__Task to carry out__: If a line in the listing contains "into", copy it out whole.

__Data for processing__:

-- ==== Sys2Proof/Machine/Fp.lean ====
section
/-! DEFINITION. Floating-point arithmetic, exact up to one rounding to nearest even (R159, R214, R227, R228): FP32, BF16 and FP16
values as their bits. -/
namespace Sys2Proof.Machine

/-- A binary format: exponent bits and fraction bits. -/
structure FpFmt where
  eb : Nat
  mb : Nat
  deriving DecidableEq, Repr

/-- FP32. -/
def fp32 : FpFmt := ⟨8, 23⟩
/-- BF16. -/
def bf16 : FpFmt := ⟨8, 7⟩
/-- FP16. -/
def fp16 : FpFmt := ⟨5, 10⟩

/-- A float read exactly: `fin neg m e` is (−1)^neg × m × 2^e. -/
inductive Fv where
  | nan
  | inf (neg : Bool)
  | fin (neg : Bool) (m : Nat) (e : Int)
  deriving DecidableEq, Repr

/-- Exponent bias of a format. -/
def FpFmt.bias (f : FpFmt) : Nat := 2 ^ (f.eb - 1) - 1

/-- The exponent of the lowest fraction bit of the subnormals. -/
def FpFmt.emin (f : FpFmt) : Int := 1 - (f.bias : Int) - (f.mb : Int)

/-- Read the bits of a float. -/
def FpFmt.read (f : FpFmt) (b : Nat) : Fv :=
  let neg := bitOn b (f.eb + f.mb)
  let ex := b / 2 ^ f.mb % 2 ^ f.eb
  let fr := b % 2 ^ f.mb
  if ex = 2 ^ f.eb - 1 then (if fr = 0 then .inf neg else .nan)
  else if ex = 0 then .fin neg fr f.emin
  else .fin neg (fr + 2 ^ f.mb) (f.emin + (ex - 1 : Nat))

/-- The sign bit of a format at its place. -/
def FpFmt.sign (f : FpFmt) (neg : Bool) : Nat := if neg then 2 ^ (f.eb + f.mb) else 0

/-- Infinity. -/
def FpFmt.infBits (f : FpFmt) (neg : Bool) : Nat := f.sign neg + (2 ^ f.eb - 1) * 2 ^ f.mb

/-- The quiet NaN (R228: 0x7FC0 for BF16, 0x7E00 for FP16). -/
def FpFmt.nanBits (f : FpFmt) : Nat := (2 ^ f.eb - 1) * 2 ^ f.mb + 2 ^ (f.mb - 1)

/-- The largest finite value. -/
def FpFmt.maxBits (f : FpFmt) (neg : Bool) : Nat := f.sign neg + (2 ^ f.eb - 1) * 2 ^ f.mb - 1

/-- Round q × 2^e, plus a part below that if `sticky`, to nearest even. -/
def FpFmt.pack (f : FpFmt) (neg : Bool) (q : Nat) (e : Int) (sticky : Bool) : Nat :=
  if q = 0 then f.sign neg
  else
    let t := max ((Nat.log2 q : Int) + e - (f.mb : Int)) f.emin
    let m :=
      if t ≤ e then q * 2 ^ (e - t).toNat
      else
        let sh := (t - e).toNat
        let m := q / 2 ^ sh
        let r := q % 2 ^ sh
        let half := 2 ^ (sh - 1)
        if half < r ∨ (r = half ∧ (sticky ∨ m % 2 = 1)) then m + 1 else m
    let b := m + (t - f.emin).toNat * 2 ^ f.mb
    f.sign neg + min b ((2 ^ f.eb - 1) * 2 ^ f.mb)

/-- The value n/d × 2^e with sign, rounded to nearest even. -/
def FpFmt.packQuot (f : FpFmt) (neg : Bool) (n d : Nat) (e : Int) : Nat :=
  let k := f.mb + 4 + Nat.log2 d
  f.pack neg (n * 2 ^ k / d) (e - (k : Int)) (decide (n * 2 ^ k % d ≠ 0))

/-- A signed integer times 2^e. -/
def FpFmt.packInt (f : FpFmt) (i : Int) (e : Int) : Nat := f.pack (decide (i < 0)) i.natAbs e false

/-- Signed mantissa. -/
def signedM (neg : Bool) (m : Nat) : Int := if neg then -(m : Int) else (m : Int)

/-- The exact sum of two finite values, as an integer times a power of two. -/
def addExact (n1 : Bool) (m1 : Nat) (e1 : Int) (n2 : Bool) (m2 : Nat) (e2 : Int) : Int × Int :=
  let e := min e1 e2
  (signedM n1 m1 * 2 ^ (e1 - e).toNat + signedM n2 m2 * 2 ^ (e2 - e).toNat, e)

/-- The sum of two values, rounded once into `f`. -/
def FpFmt.sum (f : FpFmt) (a b : Fv) : Nat :=
  match a, b with
  | .nan, _ => f.nanBits
  | _, .nan => f.nanBits
  | .inf x, .inf y => if x = y then f.infBits x else f.nanBits
  | .inf x, _ => f.infBits x
  | _, .inf y => f.infBits y
  | .fin n1 m1 e1, .fin n2 m2 e2 =>
    let (i, e) := addExact n1 m1 e1 n2 m2 e2
    if i = 0 then f.sign (n1 && n2) else f.packInt i e

/-- The exact product of two values. -/
def Fv.mul (a b : Fv) : Fv :=
  match a, b with
  | .nan, _ => .nan
  | _, .nan => .nan
  | .inf x, .inf y => .inf (x != y)
  | .inf x, .fin n m _ => if m = 0 then .nan else .inf (x != n)
  | .fin n m _, .inf y => if m = 0 then .nan else .inf (n != y)
  | .fin n1 m1 e1, .fin n2 m2 e2 => .fin (n1 != n2) (m1 * m2) (e1 + e2)

/-- The value rounded into `f`. -/
def FpFmt.round (f : FpFmt) (a : Fv) : Nat :=
  match a with
  | .nan => f.nanBits
  | .inf n => f.infBits n
  | .fin n m e => f.pack n m e false

/-- FP32 addition. -/
def fadd (a b : Nat) : Nat := fp32.sum (fp32.read a) (fp32.read b)

/-- FP32 negation. -/
def fneg (a : Nat) : Nat := if bitOn a 31 then a - 2 ^ 31 else a + 2 ^ 31

/-- FP32 subtraction. -/
def fsub (a b : Nat) : Nat := fadd a (fneg b)

/-- FP32 multiplication. -/
def fmul (a b : Nat) : Nat := fp32.round ((fp32.read a).mul (fp32.read b))

/-- FP32 fused multiply-add a × b + c, rounded once. -/
def ffma (a b c : Nat) : Nat := fp32.sum ((fp32.read a).mul (fp32.read b)) (fp32.read c)

/-- FP32 division. -/
def fdiv (a b : Nat) : Nat :=
  match fp32.read a, fp32.read b with
  | .nan, _ => fp32.nanBits
  | _, .nan => fp32.nanBits
  | .inf _, .inf _ => fp32.nanBits
  | .inf x, .fin n _ _ => fp32.infBits (x != n)
  | .fin n _ _, .inf y => fp32.sign (n != y)
  | .fin n1 m1 e1, .fin n2 m2 e2 =>
    if m2 = 0 then (if m1 = 0 then fp32.nanBits else fp32.infBits (n1 != n2))
    else fp32.packQuot (n1 != n2) m1 m2 (e1 - e2)

/-- An integer as FP32: exact, or rounded once (R228). -/
def fofInt (i : Int) : Nat := fp32.packInt i 0

/-- Is an FP32 value infinite or NaN? -/
def fnonFinite (a : Nat) : Bool := decide (bits a 30 23 = 255)

/-- BF16 widened to FP32. -/
def bfWiden (b : Nat) : Nat := b * 65536

/-- FP32 rounded to another format. -/
def FpFmt.ofF32 (f : FpFmt) (a : Nat) : Nat := f.round (fp32.read a)

/-- FP16 widened to FP32. -/
def hWiden (b : Nat) : Nat := fp32.round (fp16.read b)

/-- n / 2^s to the nearest integer; ties to even, or away from zero: R(n, s) of R227. -/
def rndShift (n : Int) (s : Nat) (away : Bool) : Int :=
  if s = 0 then n
  else
    let p : Int := 2 ^ s
    let q := n / p
    let r := n % p
    let half : Int := 2 ^ (s - 1)
    if half < r ∨ (r = half ∧ ((away = true ∧ 0 < n) ∨ (away = false ∧ q % 2 = 1))) then q + 1 else q

/-- n / d to the nearest integer for d > 0, with the same ties. -/
def rndDiv (n : Int) (d : Nat) (away : Bool) : Int :=
  let q := n / (d : Int)
  let r := 2 * (n % (d : Int))
  if (d : Int) < r ∨ (r = (d : Int) ∧ ((away = true ∧ 0 < n) ∨ (away = false ∧ q % 2 = 1))) then q + 1 else q

/-- An FP32 value to the nearest integer, clamped to lo … hi; NaN gives 0 (R227, R228). -/
def ftoInt (a : Nat) (away : Bool) (lo hi : Int) : Int :=
  match fp32.read a with
  | .nan => max lo (min hi 0)
  | .inf n => if n then lo else hi
  | .fin n m e =>
    let v := if 0 ≤ e then signedM n m * 2 ^ e.toNat else rndShift (signedM n m) (-e).toNat away
    max lo (min hi v)

/-- FP32 less-than; false where a value is NaN. -/
def flt (a b : Nat) : Bool :=
  match fp32.read a, fp32.read b with
  | .nan, _ => false
  | _, .nan => false
  | .inf x, .inf y => x && !y
  | .inf x, .fin _ _ _ => x
  | .fin _ _ _, .inf y => !y
  | .fin n1 m1 e1, .fin n2 m2 e2 =>
    let (i, _) := addExact n1 m1 e1 (!n2) m2 e2
    decide (i < 0)

/-- FP32 maximum and minimum as the comparison chooses. -/
def fmax (a b : Nat) : Nat := if flt a b then b else a
/-- FP32 minimum. -/
def fmin (a b : Nat) : Nat := if flt b a then b else a

end Sys2Proof.Machine
end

__Problem solution__:
/-- The sum of two values, rounded once into `f`. -/
/-- The value rounded into `f`. -/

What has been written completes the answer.